Last week, Raphael presented a fantastic conceptual introduction to drift diffusion models, which are an extension of signal detection models over time. Here I’ll be talking about what model fitting is, how it works, and how to fit these DDM models to your data.

Model fitting

How do people fit models, and what does it even mean to fit a model? Let’s say you have some data $$y$$, and you want to be able to say something about it. Typically, when people refer to a model, they are talking about a set of equations that take some parameters, $$\theta$$, and output a value $$\hat{y}$$ with some probability $$p(\hat{y} \vert \theta)$$. Obviously, if we want to say anything useful about $$y$$, we want to make sure that $$\hat{y}$$ is as close to $$y$$ as possible. To do that, we need to find the best $$\theta$$s to line up your $$\hat{y}$$’s according to $$y$$. This process of finding the best $$\theta$$s is called maximum likelihood estimation, since we are in the business of finding the $$\theta$$s for which the likelihood $$p(y \vert \theta)$$ is largest.

In an ideal world, we would be able to derive an analytical formula for the likelihood. Then, to find its maximum, we would just need to take its derivative with respect to $$\theta$$, set it to 0, and solve, just like you do in calculus class. For many models that people care about, this has been done long ago by someone much smarter than I. Sadly, however, this approach doesn’t work if the likelihood is non-convex, or if you don’t have a good way of writing down the likelihood in a neat differentiable formula.

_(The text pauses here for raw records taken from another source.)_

/-- Insert a context in the order of virtual time, a tie going to the lower number (R425). -/
def insertCtx (e : Nat × Ctx) : List (Nat × Ctx) → List (Nat × Ctx)
  | [] => [e]
  | f :: t => if vLess e.2.v f.2.v || (e.2.v == f.2.v && decide (e.1 < f.1)) then e :: f :: t else f :: insertCtx e t

/-- Freeze a cluster at the safe points of its units, flits between switches having landed (R322). -/
def State.freeze (s : State) (c : Nat) : State :=
  let s := ((s.landAll c).sendTransit c).setStopped c true
  s.setCl c { s.cl c with scan := .frozen }

/-- Pre-empt a running step: its interval ends, its clusters freeze, and it waits with its step pending (R426). -/
def State.preempt (s : State) (n : Nat) : State :=
  let s := s.chargeCtx n
  match s.ctx n with
  | none => s
  | some x =>
    let s := s.setCtx n { x with state := .waiting, onTime := x.onTime + (s.time - x.intervalFrom), accrued := 0, turnExpired := false }
    x.clusters.foldl (fun (s : State) c => if s.ownerOf c = some n then s.freeze c else s) s

/-- Whether a running step is to be pre-empted now (R426, R427). -/
def State.mustYield (s : State) (n : Nat) (x : Ctx) : Bool :=
  let v := (x.charge (x.engineNow s.time - x.accrued)).v
  let late := x.turnExpired || decide (x.intervalFrom + x.turn * 500000 < s.time)
  match x.foot with
  | none => false
  | some g => late && (s.ctxsOf x.sector).any (fun e =>
      e.1 != n && e.2.state == .waiting && !e.2.granted && vLess e.2.v v && (match e.2.want with | some h => regionsMeet g h | none => false))

/-- Pre-empt every running step of a sector that must yield. -/
def State.preemptAll (s : State) (sec : Nat) : State :=
  (s.ctxsOf sec).foldl (fun (s : State) e =>
    match s.ctx e.1 with
    | some x => if x.state = .running ∧ s.mustYield e.1 x then s.preempt e.1 else s
    | none => s) s

/-- Look at one waiting context of a pass: give it its footprint, or reserve that for the rest of the pass (R425). -/
def State.consider (s : State) (n : Nat) (res : List Region) : State × List Region :=
  match (s.ctx n).bind (fun x => x.want.map (fun g => (x, g))) with
  | none => (s, res)
  | some (x, g) =>
    let cs := regionClusters g
    let busy := s.ctxs.any (fun e => e.1 != n && e.2.holdsFoot && (e.2.foot.toList ++ (if e.2.granted then e.2.want.toList else [])).any (regionsMeet g))
    let away := cs.any (fun c => s.ownerOf c != some n)
    if s.badQuad cs then (s.failCtx n stContextFault { unit := 0xFFFF, cls := 5, sev := 3, cause := 0x0C }, res)
    else if busy || (away && s.kpr.restarting) then (s, g :: res)
    else if res.any (regionsMeet g) then (s, res)
    else (s.setCtx n { x with granted := true }, res)

/-- One pass over the waiting contexts of a sector. -/
def State.pass (s : State) (sec : Nat) : State :=
  let l := ((s.ctxsOf sec).filter (fun e => e.2.state == .waiting && !e.2.granted && !e.2.doubt)).foldl (fun l e => insertCtx e l) []
  (l.foldl (fun (a : State × List Region) e => a.1.consider e.1 a.2) (s, [])).1

/-- DISPATCH_PASS (R425). -/
def execDispatchPass (sec : Fin 64) (s : State) : Res :=
  match s.sector sec.val with
  | none => .next s
  | some x =>
    if s.phase ≠ .ready then .next s
    else
      let s := s.preemptAll sec.val
      .next (if s.startsHeld x then s else s.pass sec.val)
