/-- No lightship is left for a cluster: its quad is unavailable from now on, over every reset, its physical cluster is retired, and a
sector that includes it is reported degraded (R25). The failed physical cluster stays assigned to it: its router still merges and ejects for
the logical cluster, and it is not bypassed (R26 says neither; DESIGN CHOICE, log 167). -/
def State.retireLogical (s : State) (c : Nat) : State :=
  let s : State := { s with quadBad := setAdd s.quadBad (quadOf c), flash := { s.flash with retired := setAdd s.flash.retired c, failed := setAdd s.flash.failed (s.physOf c) } }
  let s := s.setCl c { s.cl c with retired := true }
  match s.sectorOf c with
  | some r => match s.sector r with | some x => (s.setSector r { x with degraded := true }).emit (.degraded r) | none => s
  | none => s

/-- The service record is written: its counter moves on (R485, R486). -/
def Flash.commit (f : Flash) : Flash := { f with counter := f.counter + 1 }

/-- The exposure of a faulty unit is reported when the swap of its cluster has completed (R478). -/
def State.reportSwap (s : State) (c : Nat) : State :=
  match tabFind s.kpr.badSwap c with
  | some g => ({ s with kpr := { s.kpr with badSwap := tabDel s.kpr.badSwap c } } : State).exposureReport g
  | none => s

/-- The units of a cluster after a scan out of it and back: requests that no memory has answered are made again, a blocked scalar
instruction executes again, what was uncorrectable is fog (R187, R320, R359). -/
def State.rescan (s : State) (c : Nat) : State :=
  let s := (s.landAll c).sendTransit c |>.dropRequests c
  let s := (upto 0 12).foldl (fun (s : State) u =>
    let m := s.mu (gidOf c u)
    if m.xf.faultWait then s.setMu (gidOf c u) { m with xf := { m.xf with refetch := sat32 m.xf.refetch (((s.tu (gidOf c u)).running.map Run.rowsOut).sum) } } else s) s
  let s := (upto 0 20).foldl (fun (s : State) u =>
    let t := (s.tu (gidOf c u)).scanned
    s.setTu (gidOf c u) { t with running := t.running.map Run.refetch }) s
  let s := (upto 0 12).foldl (fun (s : State) u => s.setMu (gidOf c u) (s.mu (gidOf c u)).fogDesc) s
  let s := (upto 12 4).foldl (fun (s : State) u => s.setMcu (gidOf c u) (s.mcu (gidOf c u)).scanned) (s.readTiles c)
  let s := (upto 20 4).foldl (fun (s : State) u => s.setScu (gidOf c u) (s.scu (gidOf c u)).scanned.again) s
  s.setSw c (s.sw c).scanned

/-- Move a logical cluster to a lightship (R523): the state goes with it, its circuits are placed on the paths to the lightship, the old
physical cluster is retired, and what was held for it is performed. -/
def State.swapNow (s : State) (c : Nat) : State :=
  match s.bestLightship c with
  | none => ((s.retireLogical c).reportSwap c).performHeld c
  | some p =>
    let old := s.physOf c
    let s := ((s.rescan c).placeOn c p).getD (s.rescan c)
    let f := s.flash
    let s : State := { s with
      remap := tabSet s.remap c p
      flash := { f with failed := setAdd f.failed old, consumed := setAdd f.consumed p, swaps := sat16 f.swaps 1 }.commit }
    (s.reportSwap c).performHeld c

/-! ### Retiring HBM (R526, R527) -/

/-- Withdraw the lowest `k` free granules as refuge; none when they are not there. -/
def State.withdraw (s : State) (k : Nat) : Option (State × List Nat) :=
  let gs := s.pool.take k
  if gs.length ≠ k then none
  else
    let s := gs.foldl (fun (s : State) g => s.setGranule g { s.granule g with withdrawn := true }) s
    if s.stacksHold then some (s, gs) else none

/-- Move lines that hold errors as they are read: an uncorrectable one arrives fogged. -/
def State.moveLines (s : State) (n : Nat) (f : Nat → Bool) : State :=
  let ls := (s.hbm.errs.map (·.1)).foldl (fun l h => if s.stackOf (h / 2 * 64) = n ∧ f (h / 2) then setAdd l (h / 2) else l) []
  ls.foldl (fun (s : State) l => s.decodeLine {} l) s

/-- Retire a pseudo-channel, or a whole stack; none when the pool cannot supply the granules. Which lines of a stack lie in a
pseudo-channel is not stated: a free value (log 6). -/
def State.retirePart (s : State) (n : Nat) (pc : Option Nat) : Option State :=
  match pc with
  | some p => (s.withdraw 23).map (fun (s, gs) =>
      let s := s.moveLines n (fun l => Config.freeBit ((n * 32 + p) * 2 ^ 34 + l))
      let c := s.ctrl n
      let s := s.setCtrl n { c with pcRetired := if bitOf c.pcRetired p then c.pcRetired else c.pcRetired + 2 ^ p, refuge := c.refuge ++ gs }
      { s with flash := { s.flash with pcRetired := s.flash.pcRetired ++ [(n, p)] }.commit })
  | none => (s.withdraw 36).map (fun (s, gs) =>
      let s := s.moveLines n (fun _ => true)
      let c := s.ctrl n
      let s := s.setCtrl n { c with retired := true, trained := false, refuge := c.refuge ++ gs }
      { s with flash := { s.flash with stacksRetired := setAdd s.flash.stacksRetired n }.commit })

So, today we’re going to talk about the complete opposite end of the spectrum. Whereas the analytic approach is difficult but makes things easy in the long run, simulation-based approaches are incredibly easy, but can take more time in the long run. Nevertheless, it’s a great way to understand what’s going on in model fitting, and for that reason it makes a great exercise for us today.

Drift Diffusion Models

First, we need a model to simulate. So, let’s load some packages, and define a ddm function, which is just a refactored version of (Raphael’s drift diffusion code from last post)[https://dibsmethodsmeetings.github.io/drift-diffusion-models/].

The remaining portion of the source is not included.